Penelitian yang dilakukan oleh Fischman dkk. (2004) terhadap lansia yang
mengalami xerostomia menunjukan bahwa efek minyak essensial dalam obat
kumur berpotensi mengiritasi mukosa mulut lansia padahal kondisi keluhan mulut
kering (xerostomia) dan hiposalivasi merupakan masalah yang sering muncul
pada lansia. Lansia juga mengalami perubahan fisiologis pada mukosa mulutnya
6
sehingga kombinasi efek astringen dari alkohol serta kemungkinan efek iritan dari
bahan aktif minyak esensial menjadi alasan perlunya dilakukan penelitian
mengenai penggunaan obat kumur yang mengandung alkohol dan obat kumur non
alkohol terhadap curah saliva pada lansia.
B. Rumusan Masalah
Berdasarkan latar belakang di atas timbul permasalahan, apakah terdapat
perbedaan curah saliva tidak terstimulasi antara lansia yang menggunakan produk
obat kumur beralkohol dan obat kumur non alkohol yang terdapat di Indonesia?
C. Keaslian Penelitian
Penelitian mengenai pengaruh penggunaan obat kumur beralkohol dan obat
kumur non-alkohol terhadap curah salivadan keluhan xerostomia telah dilakukan
oleh Kerr dkk. (2007) dengan subjek penelitian usia dewasa (18–85 tahun)

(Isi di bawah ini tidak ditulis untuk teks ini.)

/-- TRACE (R183). -/
def semTrace (e : Ext) : LaneSem := fun r s =>
  withRecord r e.a true (fun off =>
    let x := TraceRec.ofBytes (scratchRead s r.t.cell off 128)
    match recCheck x false with
    | some sub => .cause .traceFormat (some (dword off)) sub (dword off)
    | none =>
      match x.state with
      | 0 => walkOut r 0xB8 e s off x.start
      | 1 => walkOut r 0xB8 e s off x
      | _ => .done s (writeV e.d (word x.status)))

/-- TRCONT's accept or reject (R184): the leaf popped, FIRSTHIT applied. -/
def contRecord (x : TraceRec) (acc : Bool) (t u v : Nat) : TraceRec :=
  let take : Bool := acc && leBits x.tmin t && ltBits t x.tmax
  let x := if take then { x with tmax := t, hitt := t, hitid := x.pendid, hitu := u, hitv := v, flags := x.hitFlags true } else x
  let d := if take && x.firstHit then 0 else x.depth - 1
  { x with depth := d, state := if d = 0 then 3 else 1 }

/-- TRCONT (R184). -/
def semTrcont (e : Ext) : LaneSem := fun r s =>
  withRecord r e.a true (fun off =>
    let x := TraceRec.ofBytes (scratchRead s r.t.cell off 128)
    match recCheck x true with
    | some sub => .cause .traceFormat (some (dword off)) sub (dword off)
    | none =>
      let attr (i : Nat) : Nat := if e.c.code = cZ then 0 else (r.vreg e.c i).toNat
      walkOut r 0xB9 e s off (contRecord x (e.fn = 1) (r.x32 e.b).toNat (attr 0) (attr 1)))

/-- TRGET (R185). -/
def semTrget (e : Ext) : LaneSem := fun r s =>
  withRecord r e.a false (fun off =>
    let x := TraceRec.ofBytes (scratchRead s r.t.cell off 128)
    let top := if x.depth = 0 || x.depth > 16 then 0 else x.stack.getD (x.depth - 1) 0
    .done s (writeVs e.d ((if e.fn = 0 then [x.hitt, x.hitid, x.hitu, x.hitv] else [x.pendid, top, x.tmin, x.tmax]).map word)))

/-- TRACE (R183). -/
def execTrace (f : Ext) (s : State) : Host.Outcome State Fault Refusal := issue { form := .ext 0xB8 f, sem := semTrace f } s
/-- TRCONT (R184). -/
def execTrcont (f : Ext) (s : State) : Host.Outcome State Fault Refusal := issue { form := .ext 0xB9 f, sem := semTrcont f } s
/-- TRGET (R185). -/
def execTrget (f : Ext) (s : State) : Host.Outcome State Fault Refusal := issue { form := .ext 0xBA f, sem := semTrget f } s

end Sys2Proof.Machine
end

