/-- The live cells of a gang whose pre-emption is under way; those of a context that runs nothing stay as they are (R286). -/
def savingCells (s : State) (gang : Nat) : Option (List Cell) :=
  let cs := gangLive s gang
  if !cs.isEmpty && cs.all (fun c => (c.state = .draining || c.state = .saving) && ctxLive s c.ctx) then some cs else none

/-- COOPERATIVE_SAVE (R340, R341): a cell that is safe issues nothing more, and once every cell of the gang is safe the gang is saved. -/
def execCooperativeSave (gang : Nat) (s : State) : Host.Outcome State Fault Refusal :=
  .next (match savingCells s gang with
    | none => s
    | some cs =>
      let s := beginSave s gang false
      if cs.all cellSafe && saveDrained s (cs.map (·.id)) then finishSave s gang false else s)

/-- FORCED_SAVE (R340, R342): a cell is not safe when the deadline has passed. -/
def execForcedSave (gang : Nat) (s : State) : Host.Outcome State Fault Refusal :=
  .next (match savingCells s gang with
    | none => s
    | some cs =>
      if cs.all cellSafe || !cs.any (fun c => !cellSafe c && decide (s.clk - c.preqAt ≥ c.deadline)) then s
      else
        let s := stopWalks (beginSave s gang true) (cs.map (·.id))
        if saveDrained s (cs.map (·.id)) then finishSave s gang true else s)

/-- PREQ_CLEAR (R340): before the save begins; YIELDED threads go on. -/
def execPreqClear (gang : Nat) (s : State) : Host.Outcome State Fault Refusal :=
  .next (match savingCells s gang with
    | none => s
    | some cs =>
      if cs.all (fun c => c.state = .saving) then s
      else
        { s with cells := s.cells.map (fun (c : Cell) => if c.gang = gang && (c.state = .draining || c.state = .saving) then
            { c with preq := false, state := .running, squads := c.squads.map (fun (q : Squad) => { q with threads := q.threads.map (fun th =>
                if th.state = .yielded then { th with state := .ready, readyAt := s.clk } else th) }) }
          else c) })

/-! ## Recall (R345) -/

/-- Whether a core has a slot and registers for one more squad of a cell. -/
def squadRoom (s : State) (c : Cell) : Bool :=
  let u := useOf (coreCells s c.core)
  u.squads < 32 && u.wregs + 32 * c.shape.wregs ≤ 32768

/-- RECALL (R345): the squad takes a free slot; where room lacks, another victim is evicted or a gang asked to yield. -/
def execRecall (cell squad : Nat) (s : State) : Host.Outcome State Fault Refusal :=
  .next (match s.cell? cell, s.squad? cell squad with
    | some c, some q =>
      if !q.recalled || !c.resident || !ctxLive s c.ctx then s
      else if squadRoom s c then
        let p := leastPartition s c.core
        let slot := freeSlot (slotsUsed s c.core p) 0
        s.modSquad cell squad (fun q => { q with state := .active, partition := p, slot := slot, parked := false,
                                                 threads := q.threads.map (fun th => th.restore s.clk) })
      else
        match firstVictim (victimsOn s (cellPrio s c) [c.core]) with
        | some v => evictSquad s v.1 v.2
        | none =>
          if (coreCells s c.core).any (fun x => x.preq) then s
          else match pickGang s (lowerGangs s (cellPrio s c) [c.core]) with
            | some g => raisePreq s g.id
            | none => s
    | _, _ => s)

/-! ## Exit of a cell (R346, R322, R308) -/

/-- A cell whose work is over: its last squad has retired, or a transfer-only cell's XP1 has ended. -/
def cellDone (s : State) (c : Cell) : Bool :=
  c.place = .core && c.state ≠ .exited && (if c.squads.isEmpty then
      c.xps.all (fun x => x.state = .exited || x.state = .killed)
    else c.squads.all (fun q => q.state = .retired)) && ctxLive s c.ctx

/-- Sets the exited cell's bit (R322): the memory after it, where a page or a peer delays it, or that it cannot be set. -/
inductive BitSet where
  | done (s : State)
  | waits (s : State)
  | failed

def setBit (s : State) (k : Kernel) (cell i : Nat) : BitSet :=
  if k.desc.bmapRef = 0 then .done s
  else
    let off : Int := ((refOff k.desc.bmapRef + i / 8 : Nat) : Int)
    match checkBuffer s k.ctx needAtomic (refIndex k.desc.bmapRef) off 1 1 with
    | .ok a =>
      if a.isRemote then
        let p := a.peer
        let at' := p.2.2.2 / 4 * 4
        let w : Access := { a with store := [(at', .remote p.1 p.2.1 p.2.2.1 at')], size := 4 }
        let op : PeerOp := .atomic 2 false (dword (2 ^ (i % 8 + 8 * (p.2.2.2 % 4))))
        match answerOf s (.cell cell) w op with
        | .unasked => .waits (askPeer s (.cell cell) w op)
        | .open' => .waits s
        | .data _ => .done (dropAsks s (.cell cell))
        | .bad _ => .failed
      else .done (homeWrite s none a [BitVec.ofNat 8 (byteField (homeRead s none a).1 0 1 ||| 2 ^ (i % 8))])
    | .waits r p => .waits (firstTouch s r p)
    | .bad _ _ => .failed

/-- The gang of an exited cell: with its last cell it ends, and a fused L1 is emptied and split (R327, R346). -/
def endGang (s : State) (gang : Nat) : State :=
  if (gangLive s gang).isEmpty then
    let s := match s.gang? gang with
      | some g => if g.fused then emptyCluster s (6 * g.unit) else s
      | none => s
    { s with cells := s.cells.filter (fun c => c.gang ≠ gang), gangs := s.gangs.filter (fun g => g.id ≠ gang),
             owners := s.owners.filter (fun o => o.gang ≠ gang) }
  else s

menggunakan produk obat kumur mint act non alkohol yang tidak terdapat di
Indonesia. Penelitian sejenis yang dilakukan dengan menggunakan produk obat
kumur yang beredar di Indonesia pada subyek lanjut usia di Daerah Istimewa
Yogyakarta belum pernah dilaporkan sebelumnya.
D. Tujuan Penelitian
Tujuan dilakukannya penelitian ini adalah untuk mengetahui perbedaan curah
saliva tidak terstimulasi individu lanjut usia dengan penggunaan produk obat
kumur beralkohol dan obat kumur non alkohol yang terdapat di Indonesia.
E. Manfaat Penelitian
1. Penelitian ini sebagai salah satu kontribusi untuk memperkaya khazanah ilmu
pengetahuan di bidang kedokteran gigi, khususnya dalam lingkup ilmu
7
penyakit mulut, mengenai efek dari penggunaan obat kumur alkohol maupun
non alkohol terhadap sekresi saliva individu lanjut usia.
2. Hasil dari penelitian ini diharapkan dapat memberikan informasi pada lansia
mengenai efek yang mungkin timbul pada rongga mulut disebabkan oleh
penggunaan obat kumur tersebut sehingga penggunaan produk perawatan
kesehatan mulut ini tidak menimbulkan efek samping yang secara tidak
langsung dapat berpengaruh terhadap kualitas hidup para lansia.